Allan contends that the district court improperly permitted questioning regarding whether she was a suspect in her mother’s murder and whether she had a prior conviction for passing bad checks. This contention fails because Allan “opened the door” when she stated that the local police had harassed her for many years and continued to do so, United States v. Perry, 857 F.2d 1346, 1352 (9th Cir.1988), and the police were entitled to probe the basis for her claim and her “motive” or “intent” for filing the instant action, Fed.R.Evid. 404(b).
Allan contends that the district court improperly admitted evidence regarding her plea of nolo contendere to possession of a controlled substance. This contention fails because she opened the door by [656]*656claiming that the charge had been dismissed.
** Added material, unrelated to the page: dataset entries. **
-- ==== Sys2Proof/Machine/Vault.lean ====
section
/-! DEFINITION. The key vault: slots, uses, limits, loads, retirement, parity and the alarm (R265-R275), with the link
cipher's erasure (R225). -/

namespace Sys2Proof.Machine

def State.keyState (s : State) (n : Nat) : Nat := s.get (Fld.CIPH_KSn_STAT_STATE n)

/-- The limit that a register value stands for: 0 means 2^32. -/
def limitOf (v : Nat) : Nat := if v = 0 then 2 ^ 32 else v

def State.keyLimit (s : State) (n : Nat) : Nat := limitOf (s.w (Reg.CIPH_KSn_LIMIT n))

def State.keyUsed (s : State) (n : Nat) : Nat := s.reg64 (Reg.CIPH_KSn_USED n)

/-- The key in force in a slot: a load that waits leaves the previous content in force (Table 11.2). -/
def State.keyOf (s : State) (n : Nat) : Option KeySlot := SMap.look s.ciph.keys n

/-- Key attribute bits (Table 11.3). -/
def attrAfa : Nat := 0
def attrMac : Nat := 1
def attrEnc : Nat := 2
def attrKek : Nat := 3
def attrExport : Nat := 4
def attrPersist : Nat := 5

def State.keyAttr (s : State) (n b : Nat) : Bool := bit (s.get (Fld.CIPH_KSn_STAT_ATTR n)) b

/-- Fabric cycles of an operation of some blocks under a key of some bytes (R262). -/
def opCycles (keyBytes blocks : Nat) : Nat :=
  24 + blocks * (if keyBytes = 16 then 14 else if keyBytes = 24 then 16 else 18)

/-- A slot retires: its key is erased, the reason shown and the event raised. A load that waits for the slot stands. -/
def State.retireKey (s : State) (n reason : Nat) : State :=
  let s := { s with ciph := { s.ciph with
    keys := SMap.del s.ciph.keys n,
    loads := s.ciph.loads.map fun (l : KeyLoad) => if l.slot = n then { l with prior := 2 } else l } }
  let s := if s.ciph.loads.any fun l => l.slot == n then s else s.put (Fld.CIPH_KSn_STAT_STATE n) 2
  (s.put (Fld.CIPH_KSn_STAT_REASON n) reason).raise 0x0C04 (unitOf 7 n) [n4 reason]

/-- USED has reached LIMIT: the slot retires with reason LIMIT (R269). -/
def State.keyLimitReached (s : State) (n : Nat) : State :=
  if (s.keyOf n).isSome ∧ s.keyLimit n ≤ s.keyUsed n then s.retireKey n 1 else s

/-- LIMIT minus USED has fallen to WARN: CIPH_KEY_LOW (R270). -/
def State.keyLow (s : State) (n : Nat) : State :=
  let warn := (s.liveReg (Reg.CIPH_KSn_WARN n)).toNat
  if (s.keyOf n).isSome ∧ warn ≠ 0 ∧ s.keyUsed n + warn = s.keyLimit n then
    s.raise 0x0C03 (unitOf 7 n) [n4 warn] else s

/-- The reservation of a PERSIST key moves on before USED passes it (R272). -/
def State.reserve (s : State) (n : Nat) : State :=
  match SMap.look s.ciph.backingUsed n with
  | some r =>
    if r < s.keyUsed n ∧ s.keyAttr n attrPersist then
      let r' := min (s.keyLimit n) ((s.keyUsed n + 1048575) / 1048576 * 1048576)
      { s with ciph := { s.ciph with backingUsed := SMap.put s.ciph.backingUsed n r' } }
    else s
  | none => s

/-- One invocation of a slot (R269). -/
def State.useKey (s : State) (n : Nat) : State :=
  (((s.count (Reg.CIPH_KSn_USED n)).reserve n).keyLow n).keyLimitReached n

/-! ### Loads (R267, R268) -/

/-- Do attributes combine KEK with AFA, MAC or ENC? -/
def badAttr (a : Nat) : Bool := bit a attrKek && (bit a attrAfa || bit a attrMac || bit a attrEnc)

/-- Is a load refused with ALARM: every load while the alarm is latched (R275), a PERSIST load also while the key backing area
takes no more writes (R404)? -/
def State.loadRefused (s : State) (attr : Nat) : Bool :=
  s.get Fld.CIPH_STATUS_ALARM_LATCHED == 1 || (bit attr attrPersist && SMap.get 0 s.nvm.stages 3 == 4)

/-- A load is staged: the slot shows PENDING. -/
def State.stageLoad (s : State) (slot size attr limit : Nat) (key : Bytes) : State :=
  let prior := match s.ciph.loads.find? fun l => l.slot == slot with
    | some l => l.prior
    | none => s.keyState slot
  let l : KeyLoad := { slot := slot, size := size, attr := attr, limit := limit, key := key, prior := prior }
  let loads := s.ciph.loads.filter (fun x => x.slot != slot) ++ [l]
  ({ s with ciph := { s.ciph with loads := loads } }).put (Fld.CIPH_KSn_STAT_STATE slot) 3

/-- A pending load goes live with USED 0; a PERSIST key has its backing and its first reservation (R268, R272). -/
def State.loadLive (s : State) (l : KeyLoad) : State :=
  let n := l.slot
  let persist := bit l.attr attrPersist
  let s := { s with ciph := { s.ciph with
    keys := SMap.put s.ciph.keys n { key := l.key, resv := 0 },
    loads := s.ciph.loads.filter (fun x => x.slot != n),
    backing := if persist then SMap.put s.ciph.backing n l else SMap.del s.ciph.backing n,
    backingUsed := if persist then SMap.put s.ciph.backingUsed n (min (limitOf l.limit) 1048576)
      else SMap.del s.ciph.backingUsed n } }
  let s := ((s.put (Fld.CIPH_KSn_STAT_STATE n) 1).put (Fld.CIPH_KSn_STAT_SIZE n) l.size).put (Fld.CIPH_KSn_STAT_ATTR n) l.attr
  let s := (s.put (Fld.CIPH_KSn_STAT_REASON n) 0).setReg (Reg.CIPH_KSn_LIMIT n) (BitVec.ofNat 32 l.limit)
  (s.setReg64 (Reg.CIPH_KSn_USED n) 0).raise 0x0C05 (unitOf 7 n) [n4 l.attr, n4 l.limit]

/-- Every pending load goes live, at the end of a commit slot. -/
def State.loadsLive (s : State) : State := s.ciph.loads.foldl (fun (s : State) l => s.loadLive l) s

/-- The pending loads are dropped: each slot returns to its state before (R40). -/
def State.dropLoads (s : State) : State :=
  let loads := s.ciph.loads
  let s := { s with ciph := { s.ciph with loads := [] } }
  loads.foldl (fun (s : State) (l : KeyLoad) => s.put (Fld.CIPH_KSn_STAT_STATE l.slot) l.prior) s

/-! ### The alarm (R225, R274) -/

/-- The link cipher clears every key, salt and VALID bit of every lane. -/
def State.lsecErase (s : State) : State :=
  let secret := fun (off : Nat) =>
    let r := off % 0x1000
    decide (0x190000 ≤ off ∧ off < 0x194000) &&
    ((decide (0x100 ≤ r ∧ r < 0x300) && decide (r % 0x80 < 0x2C)) ||
     (decide (0x400 ≤ r) && decide (0x40 ≤ (r - 0x400) % 0x180) && decide ((r - 0x400) % 0x40 < 0x2C)))
  let s := { s with regs := s.regs.filter fun e => !secret e.1, live := s.live.filter fun e => !secret e.1 }
  let lanes := (List.range 4).flatMap fun l =>
    (List.range 4).map (fun a => Fld.LSEC_TXSA_CTRL_VALID l a) ++
    (List.range 8).flatMap fun c =>
      Fld.LSEC_RXSC_CTRL_VALID l c :: (List.range 4).map fun a => Fld.LSEC_RXSA_CTRL_VALID l c a
  lanes.foldl (fun (s : State) (f : Fld) => s.putBoth f 0) s

/-- The head host job is ended with a status: its completion waits for the next writeback. -/
def State.jobFinal (s : State) (j : Job) (status : Nat) : State :=
  let s := { s with ciph := { s.ciph with jobs := s.ciph.jobs.drop 1 } }
  let s := s.put Fld.FAB_FREE_BLOCKS (s.freeBlocks + j.blocks)
  s.hostFinal { ring := j.ring, tag := j.tag, cmpl := j.cmpl, oneShot := false, dest := 0, gen := j.gen } status (unitOf 3 j.ring) 0 0 0
    none false

/-- An alarm by a source: every slot erased, the link cipher's keys cleared, the running job ended, the source latched. -/
def State.alarm (s : State) (source : Nat) : State :=
  let s := { s with ciph := { s.ciph with loads := [], backing := [], backingUsed := [] } }
  let s := (List.range 64).foldl (fun (s : State) n =>
    if s.keyState n = 2 then s.put (Fld.CIPH_KSn_STAT_REASON n) 2 else s.retireKey n 2) s
  let s := s.lsecErase.raise 0x0D03 0 [n8 s.time.now]
  let s := match s.ciph.jobs with
    | j :: _ => if j.running then s.jobFinal j 0x26 else s
    | [] => s
  let s := (s.orReg Reg.CIPH_ALARM (2 ^ source)).put Fld.CIPH_STATUS_ALARM_LATCHED 1
  let s := s.raise 0x0C01 0 [n4 (s.w Reg.CIPH_ALARM)]
  { s with ciph := { s.ciph with erasing := true } }

/-- A parity mismatch (R273): the third within 1 s of the first of the three is an alarm. -/
def State.parityFault (s : State) (requester slot : Nat) : State :=
  let s := (s.count Reg.CIPH_PARITY_CNT).raise 0x0C02 0 [n4 requester, n4 slot]
  let seen := (s.time.now :: s.ciph.parity).take 3
  let s := { s with ciph := { s.ciph with parity := seen } }
  match seen with
  | [_, _, t0] => if s.time.now ≤ t0 + 1000000000 then s.alarm 3 else s
  | _ => s

/-- How a use of a key ends. -/
inductive KeyUse where
  | done (key : Bytes)
  | exhausted
  | usage
  | fault
  deriving DecidableEq, Repr

/-- The key of a slot for a use that needs an attribute (R266, R267). -/
def State.keyFor (s : State) (slot attr : Nat) : KeyUse :=
  match s.keyOf slot with
  | none => .exhausted
  | some k => if s.keyAttr slot attr then .done k.key else .usage

/-- One operation of a requester under a slot, with the parity mismatches it meets (0, 1 or 2): the cycles count in the
slot in progress, each mismatch repeats the operation once, the second ends it (R273). The invocation is counted. -/
def State.operate (s : State) (requester slot attr blocks mismatches : Nat) : KeyUse × State :=
  let spend := fun (s : State) (k : Bytes) => { s with beat := { s.beat with used := s.beat.used + opCycles k.length blocks } }
  match s.keyFor slot attr with
  | .done k =>
    let s := spend s k
    if mismatches = 0 then (.done k, s.useKey slot)
    else
      let s := s.parityFault requester slot
      match s.keyFor slot attr with
      | .done k =>
        let s := spend s k
        if mismatches = 1 then (.done k, s.useKey slot) else (.fault, (s.parityFault requester slot).useKey slot)
      | u => (u, s)
  | u => (u, s)

end Sys2Proof.Machine
end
See Perry, 857 F.2d at 1352.
Allan contends that the district court improperly refused to admit tapes of an internal investigation. This contention fails because the record indicates that the district court declined to issue an in limine ruling concerning these tapes and Allan made no showing that she attempted to introduce the tapes during trial or that the district court refused to admit them into evidence.
Allan contends that the district court erred when it granted judgment as a matter of law in favor of police officers Sachs, Snyder and Stout. We review de novo, City Solutions, Inc. v. Clear Channel Communications, 365 F.3d 835, 839 (9th Cir.2004), and may affirm on any grounds supported by the record, Dixon v. Wallowa County, 336 F.3d 1013, 1018 (9th Cir. 2003). Because the jury concluded there was no constitutional violation, Allan cannot show that these officers failed to intercede or were accessories to a crime. Judgment in their favor was therefore proper.
Allan contends that the district court gave an incorrect jury instruction regarding Deputy Sheriff Fisher. We review for abuse of discretion. Monroe v. City of Phoenix, 248 F.3d 851, 857 (9th Cir.2001). This contention fails because the record shows that Allan did not object to the instruction and, in fact, approved it. See Fed.R.Civ.P. 51; Monroe, 248 F.3d at 858 (“We have interpreted this rule strictly and have stated that, ‘[i]n a civil case, we may not review a jury instruction in the absence of a proper objection.’ ”).
Allan failed to comply with Fed. R.App. P. 28(a)(7) and Ninth Circuit Rule 28-2.8, requiring factual assertions to be supported by references to the record. See Han v. Stanford University, 210 F.3d 1038, 1040 (9th Cir.2000) (dismissing appeal). However, to the extent we can discern Allan’s remaining contentions, they are without merit.
AFFIRMED.
This disposition is not appropriate for publication and may not be cited to or by the courts of this circuit except as provided by 9 th Cir. R. 36-3.